- [DATASET EXCERPTS]:
-- ==== Sys2Proof/Certificates/Slice0/Obligations.lean ====
section
/-!
DEFINITION. The statements for the provers. OBLIGATIONS.json lists them with the rules they formalise. "The model's
choice" in a docstring marks a clause that rests on a log entry and not on a rule.
-/

open Sys2Proof Sys2Proof.Machine

/-! ## Encoding -/

/-- Decoding and encoding are inverse on commands (30_encoding R94, R100): each command's word decodes to it, a word
that decodes to a command is that command's word, and different commands have different words. -/
def Obligations.DecodeEncodeAgree : Prop :=
  (∀ i : Instr, i.wf = true → decode (encode i) = .cmd i) ∧
    (∀ (c : Word) (i : Instr), decode c = .cmd i → c = encode i) ∧
    (∀ i j : Instr, encode i = encode j → i = j) ∧
    ∀ i : Instr, decodeTableWord 64 (encode i).toNat = some i

/-- 30_encoding R94 on the number the word is: the answers in the order of the tests, the 25 words that are commands,
and the errors the other words lead to. -/
def Obligations.DecodeFollowsFields : Prop :=
  (∀ c : Word, 0x100 ≤ c.toNat → decode c = .illegal) ∧
    (∀ c : Word, c.toNat < 0x100 → c.toNat % 16 = 3 → c.toNat / 16 = 0 → decode c = .cmd .clear) ∧
    (∀ c : Word, c.toNat < 0x100 → c.toNat % 16 = 3 → c.toNat / 16 ≠ 0 → decode c = .illegal) ∧
    (∀ (c : Word) (v : Variant), c.toNat = 16 * v.code.toNat + 1 → decode c = .cmd (hashOf v)) ∧
    (∀ (c : Word) (v : Variant), c.toNat = 16 * v.code.toNat + 2 → decode c = .cmd (merklizeOf v)) ∧
    (∀ c : Word, c.toNat < 0x100 → (c.toNat % 16 = 1 ∨ c.toNat % 16 = 2) → 0xC ≤ c.toNat / 16 →
      decode c = .badVariant (BitVec.ofNat 4 (c.toNat / 16))) ∧
    (∀ c : Word, c.toNat % 16 = 0 ∨ 4 ≤ c.toNat % 16 → decode c = .illegal) ∧
    (∀ c : Word, (∃ i, decode c = .cmd i) ↔
      c.toNat = 0x03 ∨ ∃ n, n ≤ 0xB ∧ (c.toNat = 16 * n + 1 ∨ c.toNat = 16 * n + 2)) ∧
    (∀ (c : Word) (s : State), Ready s → decode c = .illegal →
      perform (.regWrite 0x08 c) s = .next (refusedWith 0x01 c s)) ∧
    ∀ (c : Word) (n : BitVec 4) (s : State), Ready s → decode c = .badVariant n →
      perform (.regWrite 0x08 c) s = .next (refusedWith 0x02 c s)

/-- A few words of 30_encoding R100, and words that are no command (30_encoding R94, R98). -/
def Obligations.SpecWordsDecode : Prop :=
  decode 0x01 = .cmd .hashSha1 ∧ decode 0x51 = .cmd .hashSha2_512_224 ∧ decode 0xB1 = .cmd .hashKeccak_256 ∧
    decode 0x02 = .cmd .merklizeSha1 ∧ decode 0x92 = .cmd .merklizeSha3_384 ∧ decode 0x03 = .cmd .clear ∧
    decode 0x00 = .illegal ∧ decode 0x13 = .illegal ∧ decode 0x101 = .illegal ∧ decode 0x1C1 = .illegal ∧
    decode 0xC1 = .badVariant 0xC ∧ decode 0xF2 = .badVariant 0xF

/-- 60_exceptions R271, R272: which words raise E_ILLEGAL_CMD and which E_VARIANT, with ERRINFO the word; nothing
else changes. -/
def Obligations.BadWordsRaise : Prop :=
  ∀ (s : State) (c : Word), Ready s →
    (0x100 ≤ c.toNat ∨ c.toNat % 16 = 0 ∨ 4 ≤ c.toNat % 16 ∨ (c.toNat % 16 = 3 ∧ c.toNat / 16 ≠ 0) →
      perform (.regWrite 0x08 c) s = .next (refusedWith 0x01 c s)) ∧
    (c.toNat < 0x100 → (c.toNat % 16 = 1 ∨ c.toNat % 16 = 2) → 0xC ≤ c.toNat / 16 →
      perform (.regWrite 0x08 c) s = .next (refusedWith 0x02 c s))

/-! ## The machine's step -/

/-- When the next move writes a command's word to CMD, the step is exec of that command on the state without that
move; and `withFetchWord` places such a move (44_system R250; log 17 for the agenda, the model's choice). -/
def Obligations.StepRunsDecodedCommand : Prop :=
  (∀ (s : State) (c : Word) (i : Instr) (rest : List Move),
    s.agenda = .regWrite 0x08 c :: rest → decode c = .cmd i → i.wf = true → step s = exec i (s.withAgenda rest)) ∧
    ∀ (s : State) (nbits w : Nat) (i : Instr),
      decodeTableWord nbits w = some i → step (s.withFetchWord nbits w) = exec i s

- [WHAT YOU SHOULD DO]:
Produce the records once again, exactly as they stand above.

- [WRITTEN RESPONSE]:
-- ==== Sys2Proof/Certificates/Slice0/Obligations.lean ====
section
/-!
DEFINITION. The statements for the provers. OBLIGATIONS.json lists them with the rules they formalise. "The model's
choice" in a docstring marks a clause that rests on a log entry and not on a rule.
-/

open Sys2Proof Sys2Proof.Machine

/-! ## Encoding -/

/-- Decoding and encoding are inverse on commands (30_encoding R94, R100): each command's word decodes to it, a word
that decodes to a command is that command's word, and different commands have different words. -/
def Obligations.DecodeEncodeAgree : Prop :=
  (∀ i : Instr, i.wf = true → decode (encode i) = .cmd i) ∧
    (∀ (c : Word) (i : Instr), decode c = .cmd i → c = encode i) ∧
    (∀ i j : Instr, encode i = encode j → i = j) ∧
    ∀ i : Instr, decodeTableWord 64 (encode i).toNat = some i

/-- 30_encoding R94 on the number the word is: the answers in the order of the tests, the 25 words that are commands,
and the errors the other words lead to. -/
def Obligations.DecodeFollowsFields : Prop :=
  (∀ c : Word, 0x100 ≤ c.toNat → decode c = .illegal) ∧
    (∀ c : Word, c.toNat < 0x100 → c.toNat % 16 = 3 → c.toNat / 16 = 0 → decode c = .cmd .clear) ∧
    (∀ c : Word, c.toNat < 0x100 → c.toNat % 16 = 3 → c.toNat / 16 ≠ 0 → decode c = .illegal) ∧
    (∀ (c : Word) (v : Variant), c.toNat = 16 * v.code.toNat + 1 → decode c = .cmd (hashOf v)) ∧
    (∀ (c : Word) (v : Variant), c.toNat = 16 * v.code.toNat + 2 → decode c = .cmd (merklizeOf v)) ∧
    (∀ c : Word, c.toNat < 0x100 → (c.toNat % 16 = 1 ∨ c.toNat % 16 = 2) → 0xC ≤ c.toNat / 16 →
      decode c = .badVariant (BitVec.ofNat 4 (c.toNat / 16))) ∧
    (∀ c : Word, c.toNat % 16 = 0 ∨ 4 ≤ c.toNat % 16 → decode c = .illegal) ∧
    (∀ c : Word, (∃ i, decode c = .cmd i) ↔
      c.toNat = 0x03 ∨ ∃ n, n ≤ 0xB ∧ (c.toNat = 16 * n + 1 ∨ c.toNat = 16 * n + 2)) ∧
    (∀ (c : Word) (s : State), Ready s → decode c = .illegal →
      perform (.regWrite 0x08 c) s = .next (refusedWith 0x01 c s)) ∧
    ∀ (c : Word) (n : BitVec 4) (s : State), Ready s → decode c = .badVariant n →
      perform (.regWrite 0x08 c) s = .next (refusedWith 0x02 c s)

/-- A few words of 30_encoding R100, and words that are no command (30_encoding R94, R98). -/
def Obligations.SpecWordsDecode : Prop :=
  decode 0x01 = .cmd .hashSha1 ∧ decode 0x51 = .cmd .hashSha2_512_224 ∧ decode 0xB1 = .cmd .hashKeccak_256 ∧
    decode 0x02 = .cmd .merklizeSha1 ∧ decode 0x92 = .cmd .merklizeSha3_384 ∧ decode 0x03 = .cmd .clear ∧
    decode 0x00 = .illegal ∧ decode 0x13 = .illegal ∧ decode 0x101 = .illegal ∧ decode 0x1C1 = .illegal ∧
    decode 0xC1 = .badVariant 0xC ∧ decode 0xF2 = .badVariant 0xF

/-- 60_exceptions R271, R272: which words raise E_ILLEGAL_CMD and which E_VARIANT, with ERRINFO the word; nothing
else changes. -/
def Obligations.BadWordsRaise : Prop :=
  ∀ (s : State) (c : Word), Ready s →
    (0x100 ≤ c.toNat ∨ c.toNat % 16 = 0 ∨ 4 ≤ c.toNat % 16 ∨ (c.toNat % 16 = 3 ∧ c.toNat / 16 ≠ 0) →
      perform (.regWrite 0x08 c) s = .next (refusedWith 0x01 c s)) ∧
    (c.toNat < 0x100 → (c.toNat % 16 = 1 ∨ c.toNat % 16 = 2) → 0xC ≤ c.toNat / 16 →
      perform (.regWrite 0x08 c) s = .next (refusedWith 0x02 c s))

/-! ## The machine's step -/

/-- When the next move writes a command's word to CMD, the step is exec of that command on the state without that
move; and `withFetchWord` places such a move (44_system R250; log 17 for the agenda, the model's choice). -/
def Obligations.StepRunsDecodedCommand : Prop :=
  (∀ (s : State) (c : Word) (i : Instr) (rest : List Move),
    s.agenda = .regWrite 0x08 c :: rest → decode c = .cmd i → i.wf = true → step s = exec i (s.withAgenda rest)) ∧
    ∀ (s : State) (nbits w : Nat) (i : Instr),
      decodeTableWord nbits w = some i → step (s.withFetchWord nbits w) = exec i s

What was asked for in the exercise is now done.